Given \(\mathbf{a} = [2, 1]^T\) and \(\mathbf{b} = [1, 1]^T\)

  1. Write a function euclidean(x) that computes the Euclidean norm of vector, \(\mathbf{x}\).

  2. Compute the Euclidean norm of \(\mathbf{a}\).

  3. Compute the Euclidean distance of \(\|\mathbf{a}-\mathbf{b}\|_2\).

  4. Compute the projection of \(\mathbf{b}\) in the direction of vector \(\mathbf{a}\): \(b_{a}\).

  5. Simulate a dataset \(\mathbf{X}\) of \(N=100\) samples of 2-dimensional vectors.

  6. Project all samples in the direction of the vector \(\mathbf{a}\).

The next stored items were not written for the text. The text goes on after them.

-- ==== Sys2Proof/Machine/Tariff.lean ====
section
/-! DEFINITION. Reading a bank: the catalogue lookup (R26), the zone lookup (R28), resolving a selector (R48), the
COMMIT recheck (R89). Each stops with the fault it finds, or at a read that fails its check. -/
namespace Sys2Proof.Machine

/-- Why a reading of a bank stops: a fault, or a read that fails its check with the fault it then gives. -/
inductive Stop where
  | fault (f : FaultReport)
  | badRead (e : BankEntry) (f : FaultReport)
  deriving DecidableEq, Repr

/-- A fault without grades. -/
def faultOf (k : FaultKind) (s : Subject) : FaultReport := ⟨k, s, none⟩

/-- The walk along the catalogue chain, at most `fuel` more segments (R26). A damaged segment has lost its content, so
its mark is looked at before whether it is used (log entry 28). -/
def walkCatalogue (b : Bank) (code : Nat) : Nat → Nat → Except Stop Selector
  | 0, _ => .error (.fault (faultOf .unknownService (.code code)))
  | fuel + 1, n =>
    let c := b.segmentCell n
    if c.damaged then .error (.fault (faultOf .damagedTariff (.code code)))
    else
      match c.content with
      | none => .error (.fault (faultOf .unknownService (.code code)))
      | some g =>
        if !c.sound then .error (.badRead (.segment n) (faultOf .damagedTariff (.code code)))
        else if g.first ≤ code ∧ code ≤ g.last then .ok ⟨g.base.table, g.base.index + (code - g.first)⟩
        else
          match g.next with
          | none => .error (.fault (faultOf .unknownService (.code code)))
          | some next => walkCatalogue b code fuel next

/-- A catalogue lookup (R26). -/
def lookupCode (b : Bank) (code : Nat) : Except Stop Selector := walkCatalogue b code Config.chainLimit 0

/-- The zone lookup over the used places in order (R28). -/
def scanZones (district : Nat) : List (Nat × Cell Zone) → Except Stop Zone
  | [] => .error (.fault (faultOf .noZone (.district district)))
  | (n, c) :: rest =>
    if c.damaged then .error (.fault (faultOf .damagedTariff (.district district)))
    else
      match c.content with
      | none => scanZones district rest
      | some z =>
        if !c.sound then .error (.badRead (.place n) (faultOf .damagedTariff (.district district)))
        else if z.high < district then scanZones district rest
        else if z.low ≤ district then .ok z
        else .error (.fault (faultOf .noZone (.district district)))

/-- A zone lookup (R28). -/
def lookupZone (b : Bank) (district : Nat) : Except Stop Zone := scanZones district b.zones.cells

/-- The kinds a resolution can accept. -/
inductive Wanted where
  | serviceOrRedirect
  | service
  | rate
  | surcharge
  deriving DecidableEq, Repr

/-- Whether a descriptor is of an accepted kind; an EMPTY slot is of no kind (R30, R48). -/
def Wanted.accepts : Wanted → Descriptor → Bool
  | .serviceOrRedirect, .service _ => true
  | .serviceOrRedirect, .redirect .. => true
  | .service, .service _ => true
  | .rate, .rate _ => true
  | .surcharge, .surcharge _ => true
  | _, _ => false

/-- The access grade of a descriptor that has one (R31 to R34). -/
def Descriptor.accessGrade : Descriptor → Option Nat
  | .service d => some d.grade
  | .redirect g _ => some g
  | .surcharge d => some d.grade
  | .empty => none
  | .rate _ => none

/-- Check 7 of R48, where a grade is checked. -/
def gradeFault (sel : Selector) (d : Descriptor) (checked : Option Nat) : Option FaultReport :=
  match checked, d.accessGrade with
  | some g, some needed => if needed < g then some ⟨.grade, .selector sel, some (needed, g)⟩ else none
  | _, _ => none

/-- Resolving a selector (R48), the seven checks in their order. -/
def resolve (b : Bank) (sel : Selector) (wanted : Wanted) (checked : Option Nat) : Except Stop Descriptor :=
  if sel = ⟨.n, 0⟩ then .error (.fault (faultOf .nullSelector (.selector sel)))
  else if sel.table = .h ∧ b.hLimit = 0 then .error (.fault (faultOf .noSupplement (.selector sel)))
  else if b.limit sel.table ≤ sel.index then .error (.fault (faultOf .beyondLimit (.selector sel)))
  else
    let c := b.slotCell sel
    if c.damaged then .error (.fault (faultOf .damagedTariff (.selector sel)))
    else if !c.sound then .error (.badRead (.slot sel) (faultOf .damagedTariff (.selector sel)))
    else if !wanted.accepts c.content then .error (.fault (faultOf .wrongKind (.selector sel)))
    else if !c.present then .error (.fault (faultOf .notPresent (.selector sel)))
    else
      match gradeFault sel c.content checked with
      | some f => .error (.fault f)
      | none => .ok c.content

/-! ### The withdrawn recheck of COMMIT (R89) -/

/-- Why the recheck fails: WITHDRAWN with its subject; where a read failed its check, the entry. -/
structure Withdrawn where
  subject : Subject
  failed : Option BankEntry
  deriving DecidableEq, Repr

/-- The present flag of a descriptor reached: found clear, or behind a damaged mark (R89, log entry 7), or its read
fails. -/
def recheckSlot (b : Bank) (sel : Selector) : Except Withdrawn Descriptor :=
  let c := b.slotCell sel
  if c.damaged then .error ⟨.selector sel, none⟩
  else if !c.sound then .error ⟨.selector sel, some (.slot sel)⟩
  else if !c.present then .error ⟨.selector sel, none⟩
  else .ok c.content

/-- The recheck: the service reached, a REDIRECT followed to its target (R89). Access grades are not read. -/
def recheck (b : Bank) (code : Nat) : Except Withdrawn Service :=
  match lookupCode b code with
  | .error (.fault f) => .error ⟨f.subject, none⟩
  | .error (.badRead e f) => .error ⟨f.subject, some e⟩
  | .ok sel =>
    match recheckSlot b sel with
    | .error w => .error w
    | .ok (.service d) => .ok d
    | .ok (.redirect _ target) =>
      match recheckSlot b target with
      | .error w => .error w
      | .ok (.service d) => .ok d
      | .ok _ => .error ⟨.selector target, none⟩
    | .ok _ => .error ⟨.selector sel, none⟩

end Sys2Proof.Machine
end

Covariance matrix and Mahalanobis norm

  1. Sample a dataset \(\mathbf{X}\) of \(N=100\) samples of 2-dimensional vectors from the bivariate normal distribution \(\mathcal{N}(\mathbf{\mu}, \mathbf{\Sigma})\) where \(\mathbf{\mu}=[1, 1]^T\) and \(\mathbf{\Sigma}=\begin{bmatrix} 1 & 0.8\\0.8, 1 \end{bmatrix}\).

  2. Compute the mean vector \(\mathbf{\bar{x}}\) and center \(\mathbf{X}\). Compare the estimated mean \(\mathbf{\bar{x}}\) to the true mean, \(\mathbf{\mu}\).

  3. Compute the empirical covariance matrix \(\mathbf{S}\). Compare the estimated covariance matrix \(\mathbf{S}\) to the true covariance matrix, \(\mathbf{\Sigma}\).

  4. Compute \(\mathbf{S}^{-1}\) (Sinv) the inverse of the covariance matrix by using scipy.linalg.inv(S).

  5. Write a function mahalanobis(x, xbar, Sinv) that computes the Mahalanobis distance of a vector \(\mathbf{x}\) to the mean, \(\mathbf{\bar{x}}\).

  6. Compute the Mahalanobis and Euclidean distances of each sample \(\mathbf{x}_i\) to the mean \(\mathbf{\bar{x}}\). Store the results in a \(100 \times 2\) dataframe.